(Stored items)
-- ==== Sys2Proof/Machine/Landing.lean ====
section
/-! DEFINITION. What lands: the timed writes due in a tick (R7, R82, R83, R137), the completions of untimed accesses
(R94, R95, R104-R116, R254), and the waits they satisfy (R28, R35, R40, R94, R100, R265). -/
namespace Sys2Proof.Machine
open Sys2Proof

/-! ### The order of a tick's landings -/

/-- Whether a pending write is due now, on its own clock. -/
def Hw.isDue (h : Hw) (p : Nat) (q : Pend) : Bool :=
  q.part == p && (if q.wall then decide (q.due ≤ h.wtick) else decide (q.due ≤ (h.part p).pclk))

/-- Acts that sample their sources after the starts of a tick, not writes. -/
def PendAct.samples : PendAct → Bool
  | .tileHead _ _ _ _ | .rowEnter _ _ _ _ | .rowWork _ _ _ _ _ _ _ | .isect _ _ _ | .timedRead _ _ _ => true
  | _ => false

/-- The place of a write among the landings of a tick: arrays and queues, the progress record after them, scratchpad writes in
port order (R83), registers in issue order (R137), reads of registers on their way out, and divergences; none for what does
not land here. What is read at its landing, an atomic's old value or a progress record, becomes a register write. -/
def PendAct.rank : PendAct → Option Nat
  | .leaseTo _ _ | .hold _ _ | .so _ _ _ _ _ | .isectFree _ _ | .embTable _ _ _ _ => some 0
  | .chunk _ _ _ _ _ _ _ | .latentLand _ _ _ | .rowLand _ _ _ _ _ _ _ _ _ | .rowSet _ _ _ _ _ | .cmdDone _ _ _ => some 0
  | .replayEnd _ _ _ => some 0
  | .mprog _ _ _ => some 1
  | .store _ port _ _ | .swset _ port _ _ | .atomic _ port _ _ _ _ _ _ => some (2 + port)
  | .scatter _ _ _ _ _ _ => some 6
  | .timedLand _ _ _ _ => some 7
  | .x _ _ _ _ | .v _ _ _ _ _ | .k _ _ _ | .b _ _ _ _ | .flags _ _ | .isectLand _ _ _ _ _ _ => some 8
  | .vstRead _ _ _ _ _ _ _ | .sendRow _ _ _ => some 9
  | .havoc _ _ => some 10
  | .lining _ _ _ _ => some 11
  | _ => none

/-! ### One landing -/

/-- Each byte's 8 bits set where the mask holds. -/
def spreadBytes (k : BitVec 1024) : BitVec 8192 :=
  BitVec.ofNat 8192 (packNat 8 ((List.range 1024).map fun n => if maskBit k n then 255 else 0))

def VecReg.land (v : VecReg) (data : BitVec 32768) (slots : BitVec 1024) (tag : Option Tag) : VecReg :=
  { tag := tag.getD v.tag, data := merge v.data data slots }

/-- A write that follows another, on the same clock. -/
def Hw.follow (h : Hw) (q : Pend) (lat : Nat) (a : PendAct) : Hw :=
  { h with pend := h.pend ++ [{ q with due := q.due + lat, act := a }] }

/-- A strand that took a bundle abort in this tick. -/
def Strand.abortedNow (st : Strand) (w : Nat) : Bool := st.sup && st.cause == Cause.bundle && st.notBefore == w + 2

-- Work to complete --
What you write must match the records above exactly, line for line.

-- Exercise solution --
-- ==== Sys2Proof/Machine/Landing.lean ====
section
/-! DEFINITION. What lands: the timed writes due in a tick (R7, R82, R83, R137), the completions of untimed accesses
(R94, R95, R104-R116, R254), and the waits they satisfy (R28, R35, R40, R94, R100, R265). -/
namespace Sys2Proof.Machine
open Sys2Proof

/-! ### The order of a tick's landings -/

/-- Whether a pending write is due now, on its own clock. -/
def Hw.isDue (h : Hw) (p : Nat) (q : Pend) : Bool :=
  q.part == p && (if q.wall then decide (q.due ≤ h.wtick) else decide (q.due ≤ (h.part p).pclk))

/-- Acts that sample their sources after the starts of a tick, not writes. -/
def PendAct.samples : PendAct → Bool
  | .tileHead _ _ _ _ | .rowEnter _ _ _ _ | .rowWork _ _ _ _ _ _ _ | .isect _ _ _ | .timedRead _ _ _ => true
  | _ => false

/-- The place of a write among the landings of a tick: arrays and queues, the progress record after them, scratchpad writes in
port order (R83), registers in issue order (R137), reads of registers on their way out, and divergences; none for what does
not land here. What is read at its landing, an atomic's old value or a progress record, becomes a register write. -/
def PendAct.rank : PendAct → Option Nat
  | .leaseTo _ _ | .hold _ _ | .so _ _ _ _ _ | .isectFree _ _ | .embTable _ _ _ _ => some 0
  | .chunk _ _ _ _ _ _ _ | .latentLand _ _ _ | .rowLand _ _ _ _ _ _ _ _ _ | .rowSet _ _ _ _ _ | .cmdDone _ _ _ => some 0
  | .replayEnd _ _ _ => some 0
  | .mprog _ _ _ => some 1
  | .store _ port _ _ | .swset _ port _ _ | .atomic _ port _ _ _ _ _ _ => some (2 + port)
  | .scatter _ _ _ _ _ _ => some 6
  | .timedLand _ _ _ _ => some 7
  | .x _ _ _ _ | .v _ _ _ _ _ | .k _ _ _ | .b _ _ _ _ | .flags _ _ | .isectLand _ _ _ _ _ _ => some 8
  | .vstRead _ _ _ _ _ _ _ | .sendRow _ _ _ => some 9
  | .havoc _ _ => some 10
  | .lining _ _ _ _ => some 11
  | _ => none

/-! ### One landing -/

/-- Each byte's 8 bits set where the mask holds. -/
def spreadBytes (k : BitVec 1024) : BitVec 8192 :=
  BitVec.ofNat 8192 (packNat 8 ((List.range 1024).map fun n => if maskBit k n then 255 else 0))

def VecReg.land (v : VecReg) (data : BitVec 32768) (slots : BitVec 1024) (tag : Option Tag) : VecReg :=
  { tag := tag.getD v.tag, data := merge v.data data slots }

/-- A write that follows another, on the same clock. -/
def Hw.follow (h : Hw) (q : Pend) (lat : Nat) (a : PendAct) : Hw :=
  { h with pend := h.pend ++ [{ q with due := q.due + lat, act := a }] }

/-- A strand that took a bundle abort in this tick. -/
def Strand.abortedNow (st : Strand) (w : Nat) : Bool := st.sup && st.cause == Cause.bundle && st.notBefore == w + 2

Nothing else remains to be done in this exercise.